[ASSIGNED TASK] Reproduce all of the data exactly.

[RECORDS]

theorem advanceLength_eq {n : Nat} (hn : 0 < n) (dir : Bool) (c : Config) :
    advanceLength c n keep = duration (motorDrives c 0 dir n keep) + 1 := by
  rw [advanceLength, if_neg hn.ne', duration_motorDrives, Nat.add_zero (2 + c.tSth + c.tStl)]
  omega

/-- The schedule of an ADVANCE accepted in `s`. -/
def State.advanceDrives (s : State) (steps : Int) (keep : Bool) : List Drive :=
  motorDrives s.cfg 0 (decide (0 < steps)) steps.natAbs keep

theorem leads_advancing (hok : stepsOk steps = true) (hne : steps ≠ 0) :
    (s.advancing steps keep).view.Leads (s.advancing steps keep).pinsAt (duration (s.advanceDrives steps keep) + 1)
      (((s.advancing steps keep).view.pulsed steps.natAbs false).motorDone (linesAfter s.lines (s.advanceDrives steps keep)) {})
      (doneTrace s.lines (s.advanceDrives steps keep)) := by
  have hcount := advancing_count s keep hok
  have hrun := leads_advance (s.advancing steps keep).view (hcount ▸ Int.natAbs_pos.2 hne) s.lines (s.advancing steps keep).pinsAt
  rw [advancing_dir s keep hok, advancing_keep, hcount] at hrun
  exact hrun

end

/-- Settles O28: the routine is its `done` alone. -/
theorem advanceZeroIsANoop : Obligations.AdvanceZeroIsANoop := by
  intro s keep hb
  let t := s.accepted (.advance 0 keep) (.advance .finish) 0 { Acc.zero with noop := true }
  have hrun := leads_advanceDone t.view s.lines t.pinsAt
  refine ⟨t, exec_advance_noop keep hb, accepted_of_not_fire s (i := .advance 0 keep) nofun _ _ _,
    completes_of_leads hrun rfl fun u hu => ?_⟩
  obtain ⟨hcfg, hpstate, hresult, hstepcount, hshiftBuf, hcmdLatch, hlines⟩ := fields_of_motorDone hu
  exact ⟨hcfg, hpstate, hresult.trans (doneResult_advance 0 keep true), hstepcount, hshiftBuf, hcmdLatch, hlines⟩

/-- A count in range fits STEPCOUNT (rule R35). -/
theorem toNat_ofNat_natAbs {steps : Int} (hok : stepsOk steps = true) : (BitVec.ofNat 32 steps.natAbs).toNat = steps.natAbs := by
  simp only [stepsOk, Bool.and_eq_true, decide_eq_true_eq] at hok
  rw [BitVec.toNat_ofNat]
  exact Nat.mod_eq_of_lt (by omega)

/-- Settles O27: the run is the schedule of |STEPS| pulses and `done`. -/
theorem advanceCompletes : Obligations.AdvanceCompletes := by
  intro s steps keep hb hok hne
  have hpos := Int.natAbs_pos.2 hne
  refine ⟨s.advancing steps keep, exec_advance_start keep hb hok hne,
    accepted_of_not_fire s (i := .advance steps keep) nofun _ _ _, ?completes⟩
  rw [advanceLength_eq keep hpos (decide (0 < steps))]
  refine completes_of_leads (leads_advancing s keep hok hne) rfl fun u hu => ?_
  obtain ⟨hcfg, hpstate, hresult, hstepcount, hshiftBuf, hcmdLatch, hlines⟩ := fields_of_motorDone hu
  exact ⟨hcfg, hpstate, hresult.trans (doneResult_advance steps keep false),
    (congrArg BitVec.toNat hstepcount).trans (toNat_ofNat_natAbs hok), hshiftBuf, hcmdLatch,
    hlines.trans (linesAfter_motorDrives s.cfg 0 _ keep s.lines hpos)⟩

/-- Settles O29: the levels of each line in the schedule of |STEPS| pulses. -/
theorem advancePulseTrain : Obligations.AdvancePulseTrain := by
  intro s t steps keep hb hok hne ht n c hr
  cases ht.symm.trans (exec_advance_start keep hb hok hne)
  have hpos := Int.natAbs_pos.2 hne
  have hlength := advanceLength_eq keep hpos (decide (0 < steps)) s.cfg
  have hrun := leads_advancing s keep hok hne
  rw [State.advanceDrives, ← hlength] at hrun
  exact levelTrace_motor hlength hpos hrun hr

/-! ## HOME -/

section
variable (s : State) (keep : Bool)

/-- The pulses a HOME accepted in `s` issues, and whether it sees the endstop. -/
def State.homeCount (s : State) : Nat × Bool :=
  homePulses s.cfg (fun j => (s.inputAt (2 + s.cfg.tMen + j)).pins.endstop) 0 s.cfg.homeMaxSteps

theorem homeLength_eq (n : Nat) (dir : Bool) (c : Config) :
    homeLength c n keep = duration (motorDrives c 1 dir n keep) + 1 := by
  rw [homeLength, duration_motorDrives, homePeriod_eq]
  omega

/-- The schedule of a HOME accepted in `s`. -/
def State.homeDrives (s : State) (keep : Bool) : List Drive :=
  motorDrives s.cfg 1 (decide (s.cfg.homeDir = .pos)) s.homeCount.1 keep

theorem leads_homing :
    (s.homing keep).view.Leads (s.homing keep).pinsAt (duration (s.homeDrives keep) + 1)
      (((s.homing keep).view.pulsed s.homeCount.1 s.homeCount.2).motorDone (linesAfter s.lines (s.homeDrives keep))
        { endstopHit := s.homeCount.2 })
      (doneTrace s.lines (s.homeDrives keep)) := by
  have hkeep : (s.homing keep).view.keep = keep := keepField_layoutH keep
  have hrun := leads_home (s.homing keep).view rfl s.lines (s.homing keep).pinsAt
  rw [hkeep] at hrun
  exact hrun

end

[PROBLEM SOLUTION]
theorem advanceLength_eq {n : Nat} (hn : 0 < n) (dir : Bool) (c : Config) :
    advanceLength c n keep = duration (motorDrives c 0 dir n keep) + 1 := by
  rw [advanceLength, if_neg hn.ne', duration_motorDrives, Nat.add_zero (2 + c.tSth + c.tStl)]
  omega

/-- The schedule of an ADVANCE accepted in `s`. -/
def State.advanceDrives (s : State) (steps : Int) (keep : Bool) : List Drive :=
  motorDrives s.cfg 0 (decide (0 < steps)) steps.natAbs keep

theorem leads_advancing (hok : stepsOk steps = true) (hne : steps ≠ 0) :
    (s.advancing steps keep).view.Leads (s.advancing steps keep).pinsAt (duration (s.advanceDrives steps keep) + 1)
      (((s.advancing steps keep).view.pulsed steps.natAbs false).motorDone (linesAfter s.lines (s.advanceDrives steps keep)) {})
      (doneTrace s.lines (s.advanceDrives steps keep)) := by
  have hcount := advancing_count s keep hok
  have hrun := leads_advance (s.advancing steps keep).view (hcount ▸ Int.natAbs_pos.2 hne) s.lines (s.advancing steps keep).pinsAt
  rw [advancing_dir s keep hok, advancing_keep, hcount] at hrun
  exact hrun

end

/-- Settles O28: the routine is its `done` alone. -/
theorem advanceZeroIsANoop : Obligations.AdvanceZeroIsANoop := by
  intro s keep hb
  let t := s.accepted (.advance 0 keep) (.advance .finish) 0 { Acc.zero with noop := true }
  have hrun := leads_advanceDone t.view s.lines t.pinsAt
  refine ⟨t, exec_advance_noop keep hb, accepted_of_not_fire s (i := .advance 0 keep) nofun _ _ _,
    completes_of_leads hrun rfl fun u hu => ?_⟩
  obtain ⟨hcfg, hpstate, hresult, hstepcount, hshiftBuf, hcmdLatch, hlines⟩ := fields_of_motorDone hu
  exact ⟨hcfg, hpstate, hresult.trans (doneResult_advance 0 keep true), hstepcount, hshiftBuf, hcmdLatch, hlines⟩

/-- A count in range fits STEPCOUNT (rule R35). -/
theorem toNat_ofNat_natAbs {steps : Int} (hok : stepsOk steps = true) : (BitVec.ofNat 32 steps.natAbs).toNat = steps.natAbs := by
  simp only [stepsOk, Bool.and_eq_true, decide_eq_true_eq] at hok
  rw [BitVec.toNat_ofNat]
  exact Nat.mod_eq_of_lt (by omega)

/-- Settles O27: the run is the schedule of |STEPS| pulses and `done`. -/
theorem advanceCompletes : Obligations.AdvanceCompletes := by
  intro s steps keep hb hok hne
  have hpos := Int.natAbs_pos.2 hne
  refine ⟨s.advancing steps keep, exec_advance_start keep hb hok hne,
    accepted_of_not_fire s (i := .advance steps keep) nofun _ _ _, ?completes⟩
  rw [advanceLength_eq keep hpos (decide (0 < steps))]
  refine completes_of_leads (leads_advancing s keep hok hne) rfl fun u hu => ?_
  obtain ⟨hcfg, hpstate, hresult, hstepcount, hshiftBuf, hcmdLatch, hlines⟩ := fields_of_motorDone hu
  exact ⟨hcfg, hpstate, hresult.trans (doneResult_advance steps keep false),
    (congrArg BitVec.toNat hstepcount).trans (toNat_ofNat_natAbs hok), hshiftBuf, hcmdLatch,
    hlines.trans (linesAfter_motorDrives s.cfg 0 _ keep s.lines hpos)⟩

/-- Settles O29: the levels of each line in the schedule of |STEPS| pulses. -/
theorem advancePulseTrain : Obligations.AdvancePulseTrain := by
  intro s t steps keep hb hok hne ht n c hr
  cases ht.symm.trans (exec_advance_start keep hb hok hne)
  have hpos := Int.natAbs_pos.2 hne
  have hlength := advanceLength_eq keep hpos (decide (0 < steps)) s.cfg
  have hrun := leads_advancing s keep hok hne
  rw [State.advanceDrives, ← hlength] at hrun
  exact levelTrace_motor hlength hpos hrun hr

/-! ## HOME -/

section
variable (s : State) (keep : Bool)

/-- The pulses a HOME accepted in `s` issues, and whether it sees the endstop. -/
def State.homeCount (s : State) : Nat × Bool :=
  homePulses s.cfg (fun j => (s.inputAt (2 + s.cfg.tMen + j)).pins.endstop) 0 s.cfg.homeMaxSteps

theorem homeLength_eq (n : Nat) (dir : Bool) (c : Config) :
    homeLength c n keep = duration (motorDrives c 1 dir n keep) + 1 := by
  rw [homeLength, duration_motorDrives, homePeriod_eq]
  omega

/-- The schedule of a HOME accepted in `s`. -/
def State.homeDrives (s : State) (keep : Bool) : List Drive :=
  motorDrives s.cfg 1 (decide (s.cfg.homeDir = .pos)) s.homeCount.1 keep

theorem leads_homing :
    (s.homing keep).view.Leads (s.homing keep).pinsAt (duration (s.homeDrives keep) + 1)
      (((s.homing keep).view.pulsed s.homeCount.1 s.homeCount.2).motorDone (linesAfter s.lines (s.homeDrives keep))
        { endstopHit := s.homeCount.2 })
      (doneTrace s.lines (s.homeDrives keep)) := by
  have hkeep : (s.homing keep).view.keep = keep := keepField_layoutH keep
  have hrun := leads_home (s.homing keep).view rfl s.lines (s.homing keep).pinsAt
  rw [hkeep] at hrun
  exact hrun

end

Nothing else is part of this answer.